In such cases, this class tries to reconnect to the database and figure out what happened. It will need to store and manage some information (pretty much a user-level transaction log) in the back-end for each and every transaction just on the off chance that this problem might occur. This service level was made optional since you may not want to pay this overhead where it is not necessary. Certainly the use of this class makes no sense for local connections, or for transactions that read the database but never modify it, or for noncritical database manipulations.
Besides being slower, it's theoretically possible that robusttransaction actually fails more instead of less often than a normal transaction. This is due to the added work and complexity. What robusttransaction tries to achieve is to be more deterministic, not more successful per se.

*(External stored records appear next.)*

-- ==== Sys2Proof/Machine/Status.lean ====
section
/-! DEFINITION. The substituted words (R34): notice record, synchronized time, ring status, blocked-write latch,
configuration status record and live angles, laid out by R201. -/

namespace Sys2Proof.Machine

/-! ### Notice record, time and blocked-write latch (R194, R25, R33) -/

/-- The notice record's first word. -/
def Cnu.noticeWord (c : Cnu) : Word := packWord [(c.flags.toNat, 16), (c.mask.toNat, 16)]

/-- The blocked-write latch's first word; 0 while it is empty (log 59). -/
def latchWord (l : Option BlockedLatch) : Word :=
  match l with
  | some l => packWord [(4 * l.addr, 26), (0, 4), (bit l.further, 1), (1, 1)]
  | none => 0

/-- The blocked-write latch's second word; 0 while it is empty (log 59). -/
def latchKind (l : Option BlockedLatch) : Word :=
  match l with
  | some l => packWord [(l.be.toNat, 4), (0, 4), (kindCode l.kind, 4)]
  | none => 0

/-! ### Ring status record (R25) -/

/-- The code of the ring state; REPEATER until configured. -/
def State.ringCode (s : State) : Nat :=
  if s.configured then
    match s.flu.ring with
    | .seeking => 0
    | .following => 1
    | .joined => 2
  else 4

/-- The code of a link state. -/
def LinkState.code (x : LinkState) : Nat :=
  match x with
  | .dark => 0
  | .locking => 1
  | .locked => 2

/-- Position bits, unassigned and beyond-range bits. While no position is held the position bits are free (log 46). -/
def positionFields (p : Option Nat) : List (Nat × Nat) :=
  let free := (Config.unheldPosition p).toNat
  match p with
  | some n => if n ≤ 31 then [(n, 5), (0, 1), (0, 1)] else [(free, 5), (0, 1), (1, 1)]
  | none => [(free, 5), (1, 1), (0, 1)]

/-- Word 0 of the ring status record. -/
def State.ringWord (s : State) : Word :=
  let u := s.flu
  packWord ([(s.ringCode, 3), (u.up.state.code, 2), (u.down.state.code, 2), (bit s.isEndNode, 1)] ++
    positionFields u.position ++
    [(bit u.mismatch, 1), (bit u.changed, 1), (u.meas.length, 5), (bit u.applyLate, 1)])

/-- Word 1: R_avg and d_k, 0 while fewer than 16 measurements are held, saturating. -/
def Flu.delayWord (u : Flu) : Word :=
  if u.meas.length = Config.measCount then packWord [(min 65535 u.avg, 16), (min 65535 u.dk, 16)] else 0

/-- Word 3: the counts and, at the master, its state. -/
def State.countWord (s : State) : Word :=
  let u := s.flu
  if s.isMaster then
    packWord [(u.miss, 16), (u.returnMiss, 8), (u.runUp, 5), (0, 2), (bit (decide (u.mstate = .run)), 1)]
  else packWord [(u.miss, 16)]

/-! ### Configuration status record (R192, R115, R149, R168, R185) -/

/-- Words 0 to 2 of a camera channel; the scheduled phase is 0 while no firing is scheduled (log 59). -/
def State.cameraWord (s : State) (i : Fin 4) (w : Nat) : Word :=
  let c := s.cmu.ch[i]
  if w = 0 then
    packWord [(bit (s.cfg.cams[i]).isSome, 1), (c.pointer, 3), (bit c.sched.isSome, 1), (bit c.pulse.isSome, 1),
      (bit c.exposure.isSome, 1), (bit c.overrun, 1), (bit c.skipped, 1), (c.sched.getD 0, 8), (c.lapPhase, 8)]
  else if w = 1 then packWord [(c.lapCount.toNat, 16)] else c.count

/-- The code of a capture state. -/
def CaptureState.code (x : CaptureState) : Nat :=
  match x with
  | .idle => 0
  | .capturing => 1
  | .skipping => 2

/-- The code of a buffer's ownership. -/
def Ownership.code (x : Ownership) : Nat :=
  match x with
  | .free => 0
  | .assembling => 1
  | .closing => 2
  | .processor => 3

/-- Words 0 to 3 of a receive stream; with no image in assembly its broken mark, buffer index, landed count and image number
are 0 (log 59). -/
def Stream.statusWord (x : Stream) (w : Nat) : Word :=
  if w = 0 then
    match x.asm with
    | some a => packWord [(1, 1), (bit a.broken, 1), (a.buffer.val, 4), (x.next.val, 4), (a.landed, 15)]
    | none => packWord [(0, 1), (0, 1), (0, 4), (x.next.val, 4), (0, 15)]
  else if w = 1 then packWord [(match x.asm with | some a => a.imgNo.toNat | none => 0, 16), (x.drop, 16)]
  else if w = 2 then packWord (x.own.toList.map fun o => (o.code, 2))
  else x.order

/-- The word of an outgoing screen. -/
def State.outScreenWord (s : State) (i : Fin 2) : Word :=
  let o := s.scu.out[i]
  match s.cfg.screenOut i with
  | some (_, p) => packWord [(1, 1), (dirtyCount p o.dirty, 14), (o.scan, 13)]
  | none => packWord [(0, 1), (0, 14), (o.scan, 13)]

/-- The word of the incoming screens and the transmit queue. -/
def State.inScreenWord (s : State) : Word :=
  packWord [(bit (s.cfg.screenIn 0).isSome, 1), (bit (s.cfg.screenIn 1).isSome, 1),
    (bit (s.cls.requests.contains 0), 1), (bit (s.cls.requests.contains 1), 1), (s.scu.landed[(0 : Fin 2)].toNat, 16),
    (s.igu.tx.length, 7)]

/-- The word of the latest refresh command, whose tag and code are 0 before the first (log 59). -/
def State.refreshWord (s : State) : Word :=
  match s.scu.refresh with
  | some (tag, code) => packWord [(s.scu.landed[(1 : Fin 2)].toNat, 16), (tag.toNat, 8), (code, 3)]
  | none => packWord [(s.scu.landed[(1 : Fin 2)].toNat, 16)]

/-- The word of the keys; the lock key is 0 while the lock is free (R181). -/
def State.keysWord (s : State) : Word :=
  let k := s.ksc
  packWord ([(bit s.cfg.keys.isSome, 1), (bit k.lock.isSome, 1), ((k.lock.map Fin.val).getD 0, 6), (k.queue.length, 5),
    (bit k.overflow, 1)] ++
    match s.cfg.keys with
    | some c => c.stops.map fun n => (bit (k.debounced.getLsbD n.val), 1)
    | none => [])

/-- The configuration status record from offset 0xE0 on. -/
def State.tailWord (s : State) (off : Nat) : Word :=
  if off = 0xE0 then s.outScreenWord 0
  else if off = 0xE4 then s.outScreenWord 1
  else if off = 0xE8 then
    packWord [(s.scu.out[(0 : Fin 2)].sweep, 13), (s.scu.out[(1 : Fin 2)].sweep, 13), (s.scu.buffer.length, 3),
      (s.scu.inFlight.length, 2)]
  else if off = 0xEC then s.inScreenWord
  else if off = 0xF0 then s.refreshWord
  else if off = 0xF4 then s.keysWord
  else if off = 0xF8 then packWord [(s.ksc.writeIndex, 6), (s.ksc.landedCount.toNat, 16)]
  else 0

/-- The configuration status record below offset 0xE0. The expected offset e shows its low 22 bits, 0 after an image of 4 MiB: the
model's choice (log 61). -/
def State.statusWord (s : State) (off : Nat) : Word :=
  if off = 0x34 then packWord [(s.cnu.status.cst, 3), (bit s.cfg.master, 1), (s.cfg.expected, 5)]
  else if off = 0x38 then (s.cnu.flash.map FlashHeader.ident).getD 0
  else if off = 0x3C then (s.cnu.flash.map FlashHeader.length).getD 0
  else if off = 0x40 then (s.cnu.flash.map FlashHeader.crc).getD 0
  else if off < 0x54 then s.slu.conflicts.extractLsb' (8 * (off - 0x44)) 32
  else if off < 0x84 then s.cameraWord (Fin.ofNat 4 ((off - 0x54) / 12)) ((off - 0x54) % 12 / 4)
  else if off < 0x94 then
    packWord [(s.igu.cap[Fin.ofNat 4 ((off - 0x84) / 4)].e, 22), (s.igu.cap[Fin.ofNat 4 ((off - 0x84) / 4)].state.code, 2)]
  else if off = 0x94 then packWord [(s.igu.cap[(0 : Fin 4)].imgNo.toNat, 16), (s.igu.cap[(1 : Fin 4)].imgNo.toNat, 16)]
  else if off = 0x98 then packWord [(s.igu.cap[(2 : Fin 4)].imgNo.toNat, 16), (s.igu.cap[(3 : Fin 4)].imgNo.toNat, 16)]
  else if off = 0x9C then packWord (s.igu.streams.toList.map fun x => (x.relErr, 8))
  else if off < 0xE0 then s.igu.streams[Fin.ofNat 4 ((off - 0xA0) / 16)].statusWord ((off - 0xA0) % 16 / 4)
  else s.tailWord off

/-- The substituted word at offset `off` of the NODE window (R25, R33, R194, R201). -/
def State.nodeWord (s : State) (off : Nat) : Word :=
  if off = 0x00 then s.cnu.noticeWord
  else if off = 0x04 then packWord [(s.pendingNumber, 5)]
  else if off = 0x14 then s.flu.cycle
  else if off = 0x18 then packWord [(s.phase, 8)]
  else if off = 0x1C then latchWord s.ptu.latch
  else if off = 0x20 then latchKind s.ptu.latch
  else if off = 0x24 then s.ringWord
  else if off = 0x28 then s.flu.delayWord
  else if off = 0x2C then s.flu.lastL
  else if off = 0x30 then s.countWord
  else s.statusWord off

/-- The value of a substituted word in the present state (R34, R86); 0 for a word of another class. -/
def State.liveWord (s : State) (id : Ident) : Word :=
  match id with
  | .nodeLive off => s.nodeWord off
  | .axisLive n => s.liveAngle n
  | _ => 0

end Sys2Proof.Machine
end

When a user first uses a robusttransaction in a database, the class will attempt to create a log table there to keep vital transaction-related state information in. This table, located in that same database, will be called pqxxlog_*user*, where user is the PostgreSQL username for that user. If the log table can not be created, the transaction fails immediately.
If the user does not have permission to create the log table, the database administrator may create one for him beforehand, and give ownership (or at least full insert/update rights) to the user. The table must contain two non-unique fields (which will never be null): "name" (of text type, varchar(256) by default) and "date" (of timestamp type). Older versions of robusttransaction also added a unique "id" field; this field is now obsolete and the log table's implicit oids are used instead. The log tables' names may be made configurable in a future version of libpqxx.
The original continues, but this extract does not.